Transfer learning workflow for coliform classification. The base CNN architecture (left) consists of three convolutional blocks: Conv-1 applies 32 filters with a 3×3 kernel followed by 2×2 max pooling; Conv-2 applies 64 filters (3×3) with 2×2 pooling; and Conv-3 uses 128 filters (3×3) without pooling. These are followed by a global average pooling layer, a 64-unit dense layer with ReLU activation, and a 10-class softmax output. This model is pretrained on a subset of a public bacterial colony dataset to learn generalizable morphological features such as shape and texture. For the target task, the learned convolutional layers are reused (frozen), and a new classification head with two 64-unit dense layers and a 4-class softmax output is fine-tuned using a dataset of in-house-collected coliform images.
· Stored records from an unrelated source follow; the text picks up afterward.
-- ==== Sys2Proof/Machine/Operands.lean ====
section
/-! DEFINITION. Operand forms: ranges, clamps and form checks of the fields that frames and requests carry, and the
numbering of tables, events and statuses. -/

namespace Sys2Proof.Machine

/-- A counter "0..65535 and saturating" (R33 and the other counter rules), increased by `k`. -/
def satAdd (n k : Nat) : Nat := min (n + k) 65535

/-- Increased by one. -/
def satInc (n : Nat) : Nat := satAdd n 1

/-- TMC counters saturate at 15 (R182). -/
def satInc15 (n : Nat) : Nat := min (n + 1) 15

/-- Frame distance from frame `x` forward to frame `y`: (y - x) mod 1024 (00_scope.md 3.1). -/
def fnDist (x y : Nat) : Nat := (y + 1024 - x % 1024) % 1024

/-- The frame `k` frames after `x`. -/
def fnAdd (x k : Nat) : Nat := (x + k) % 1024

/-- A cell key in range: channel 0..16383, cell code 0..1023. -/
def keyInRange (k : Key) : Bool := decide (k.channel ≤ 16383) && decide (k.code ≤ 1023)

/-- T_cell is one of 32, 64, 128 and 256 (R7, R104). -/
def cycleOk (t : Nat) : Bool := t == 32 || t == 64 || t == 128 || t == 256

/-- G is one of 1, 3, 5 and 7 (R7, R104). -/
def spacingOk (g : Nat) : Bool := g == 1 || g == 3 || g == 5 || g == 7

/-- Clamp to a range (R5, R21): below it the lower bound, above it the upper bound. -/
def clamp (lo hi x : Int) : Int := if x < lo then lo else if hi < x then hi else x

/-- Clamp of a field held as a natural number. -/
def clampN (lo hi : Nat) (x : Int) : Nat := (clamp lo hi x).toNat

/-- Preferred cycle (R5): the largest of 0, 32, 64, 128 and 256 not above the written value, 0 below the range. -/
def clampCycle (x : Int) : Nat :=
  if x < 32 then 0 else if x < 64 then 32 else if x < 128 then 64 else if x < 256 then 128 else 256

/-- Playout depth (R161): below 2 it is 2, else the largest of 2, 4 and 8 not above the written value. -/
def clampDepth (x : Int) : Nat := if x < 4 then 2 else if x < 8 then 4 else 8

/-- A PARAM entry as stored (R4, R5). -/
def clampParam (w : ParamWrite) : Param :=
  { kIdle := clampN 0 7 w.kIdle
    kConn := clampN 0 7 w.kConn
    hysteresis := clampN 0 30 w.hysteresis
    weakDeclare := clamp (-140) (-40) w.weakDeclare
    clearGap := clampN 2 16 w.clearGap
    reselCount := clampN 1 15 w.reselCount
    hoMargin := clampN 0 30 w.hoMargin
    timeToTrigger := clampN 1 15 w.timeToTrigger
    staleLimit := clampN 1 15 w.staleLimit
    starvation := clampN 1 15 w.starvation
    penalty := clampN 1 15 w.penalty
    prefCycle := clampCycle w.prefCycle
    gapPeriod := clampN 16 128 w.gapPeriod
    connectGuard := clampN 50 500 w.connectGuard
    reassembly := clampN 1 255 w.reassembly
    screenLen := clampN 0 256 w.screenLen
    areaCode := clampN 0 65535 w.areaCode
    discovery := w.discovery
    protectCall := w.protectCall
    acceptLoop := w.acceptLoop }

/-- A stored PARAM entry as a write that would need no clamping. -/
def paramAsWrite (p : Param) : ParamWrite :=
  { kIdle := p.kIdle, kConn := p.kConn, hysteresis := p.hysteresis, weakDeclare := p.weakDeclare, clearGap := p.clearGap,
    reselCount := p.reselCount, hoMargin := p.hoMargin, timeToTrigger := p.timeToTrigger, staleLimit := p.staleLimit,
    starvation := p.starvation, penalty := p.penalty, prefCycle := p.prefCycle, gapPeriod := p.gapPeriod,
    connectGuard := p.connectGuard, reassembly := p.reassembly, screenLen := p.screenLen, areaCode := p.areaCode,
    discovery := p.discovery, protectCall := p.protectCall, acceptLoop := p.acceptLoop }

/-- Some field of the write is stored with another value than the one written (R5). -/
def paramNeedsClamp (w : ParamWrite) : Bool := paramAsWrite (clampParam w) != w

/-- A GLOBAL entry as stored, with a given mode (R21, R161). -/
def clampGlobal (w : GlobalWrite) (mode : OccMode) : GlobalEntry :=
  { lead := clampN 33 655 w.lead, drift := clamp (-64) 63 w.drift, depth := clampDepth w.depth, mode := mode }

/-- Some field of the GLOBAL write was clamped (R21, R161). -/
def globalNeedsClamp (w : GlobalWrite) : Bool :=
  clamp 33 655 w.lead != w.lead || clamp (-64) 63 w.drift != w.drift || (clampDepth w.depth : Int) != w.depth

/-- A digit string of `lo` to `hi` decimal digits. -/
def digitsOk (lo hi : Nat) (l : List Nat) : Bool :=
  decide (lo ≤ l.length) && decide (l.length ≤ hi) && l.all (fun d => decide (d ≤ 9))

/-- The form tests of an IDENTITY entry (R2): none when one refuses it. -/
def identityOfWrite (w : IdentityWrite) : Option IdentityEntry :=
  match w.kind with
  | some .permanent => if digitsOk 1 15 w.digits then some ⟨.permanent, w.digits, 0, w.valid⟩ else none
  | some .temporary => some ⟨.temporary, [], w.number, w.valid⟩
  | none => none

/-- A page item with its kind, when it is well formed (R99). -/
def pageItemKind (i : PageItem) : Option IdKind :=
  match i.kind with
  | none => none
  | some k =>
    let spanOk := i.span == 1 || i.span == 2 || i.span == 4
    let valueOk := match k with
      | .permanent => digitsOk 1 15 i.digits
      | .temporary => true
    if spanOk && valueOk && decide (i.follows ≤ 4) then some k else none

/-- The form checks of a text segment (R147): true when it is not malformed. -/
def segmentShaped (g : RawSegment) : Bool :=
  digitsOk 1 20 g.sender && decide (1 ≤ g.index) && decide (g.index ≤ 8) && decide (1 ≤ g.total) && decide (g.total ≤ 8) &&
    decide (g.index ≤ g.total) && decide (g.payload.length ≤ 152)

/-- The fields of an ACQ_RESULT are in range (R107): owner and purpose defined, the key in range, and for a found cell T_cell and G as R104 has them and a 16-bit area code. -/
def acqInRange (r : AcqResult) : Bool :=
  r.owner.isSome && r.purpose.isSome &&
    (if r.found then keyInRange r.key && cycleOk r.tCell && spacingOk r.g && decide (r.area ≤ 65535)
     else r.purpose != some .reacquire || keyInRange r.key)

/-- Effective cycle (R7): T_cell when the preferred cycle is 0, else the smaller of the two. -/
def effectiveCycle (tCell pref : Nat) : Nat := if pref = 0 then tCell else min tCell pref

/-- The occasion O = (K * G) mod T (R95). -/
def occasionOf (k g t : Nat) : Nat := (k * g) % t

/-- Distance from the current frame to the next occasion, 1..T (R95): ((O - FN - 1) mod T) + 1. -/
def occasionDist (o fn t : Nat) : Nat := (o + 2048 - (fn + 1)) % t + 1

/-- The paging key of a digit string (R3). -/
def keyOfDigits (l : List Nat) : Nat := l.foldl (fun k d => (k * 10 + d) % 1024) 0

/-- Table codes (R177). -/
def TableId.code : TableId → Nat
  | .global => 0
  | .param => 1
  | .identity => 2
  | .screen => 3
  | .bearer => 4
  | .eventClass => 5
  | .cell => 6
  | .claims => 7
  | .substate => 8
  | .fallback => 9

/-- The table a code names, none when it names none (R177). -/
def TableId.ofCode : Nat → Option TableId
  | 0 => some .global
  | 1 => some .param
  | 2 => some .identity
  | 3 => some .screen
  | 4 => some .bearer
  | 5 => some .eventClass
  | 6 => some .cell
  | 7 => some .claims
  | 8 => some .substate
  | 9 => some .fallback
  | _ => none

/-- Entries of each table (R177). -/
def TableId.size : TableId → Nat
  | .global => 1
  | .param => 2
  | .identity => 8
  | .screen => 32
  | .bearer => 32
  | .eventClass => 32
  | .cell => 64
  | .claims => 17
  | .substate => 2
  | .fallback => 65

/-- Event codes (R180). -/
def EventKind.code : EventKind → Nat
  | .start => 0
  | .paged => 1
  | .pageUnverified => 2
  | .textReady => 3
  | .areaChanged => 4
  | .serviceLost => 5
  | .linkDownLoss => 6
  | .feFault => 7
  | .tableDamaged => 8
  | .camped => 9
  | .busyOther => 10
  | .connectTimeout => 11
  | .tuneAway => 12
  | .fnSlip => 13
  | .screened => 14
  | .reselected => 15
  | .reselectFailed => 16
  | .hoIgnored => 17
  | .hoDone => 18
  | .hoFailed => 19
  | .storeFull => 20
  | .loopChanged => 21

/-- Request codes (11.6). -/
inductive Request where
  | tableWrite | tableRead | cellPut | cellDrop | subAttach | subDetach | textTake | statsTake | voiceLoop | checkInject
  | warmReset
deriving DecidableEq, Repr

def Request.code : Request → Nat
  | .tableWrite => 1
  | .tableRead => 2
  | .cellPut => 3
  | .cellDrop => 4
  | .subAttach => 5
  | .subDetach => 6
  | .textTake => 7
  | .statsTake => 8
  | .voiceLoop => 9
  | .checkInject => 10
  | .warmReset => 11

end Sys2Proof.Machine
end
This two-stage transfer learning approach enables robust classification performance despite limited labeled data from the target domain.
2.2.4. Training Procedure and Transfer Learning Performance Evaluation
To initialize the network (i.e., to obtain the base CNN model shown in Figure 8), we adopted ImageNet-pretrained weights and “warmed up” the architecture by pretraining on ten taxonomically distinct classes drawn from the same 24-class public dataset (approximately 4,500 colony patches, 450 per class). We trained the model for 90 epochs using the Adam optimizer (learning rate = 1 × 10−4), with early stopping based on validation loss. This base-training phase yielded a mean validation accuracy of 77% on a 10-class colony classification task, evaluated on 500 test patches corresponding to those classes, which demonstrates that the network learned generalizable morphological features such as colony shape and texture (see Figures 4 and 8 for a schematic overview of the detection process and the usage of the base-task for the transfer learning process).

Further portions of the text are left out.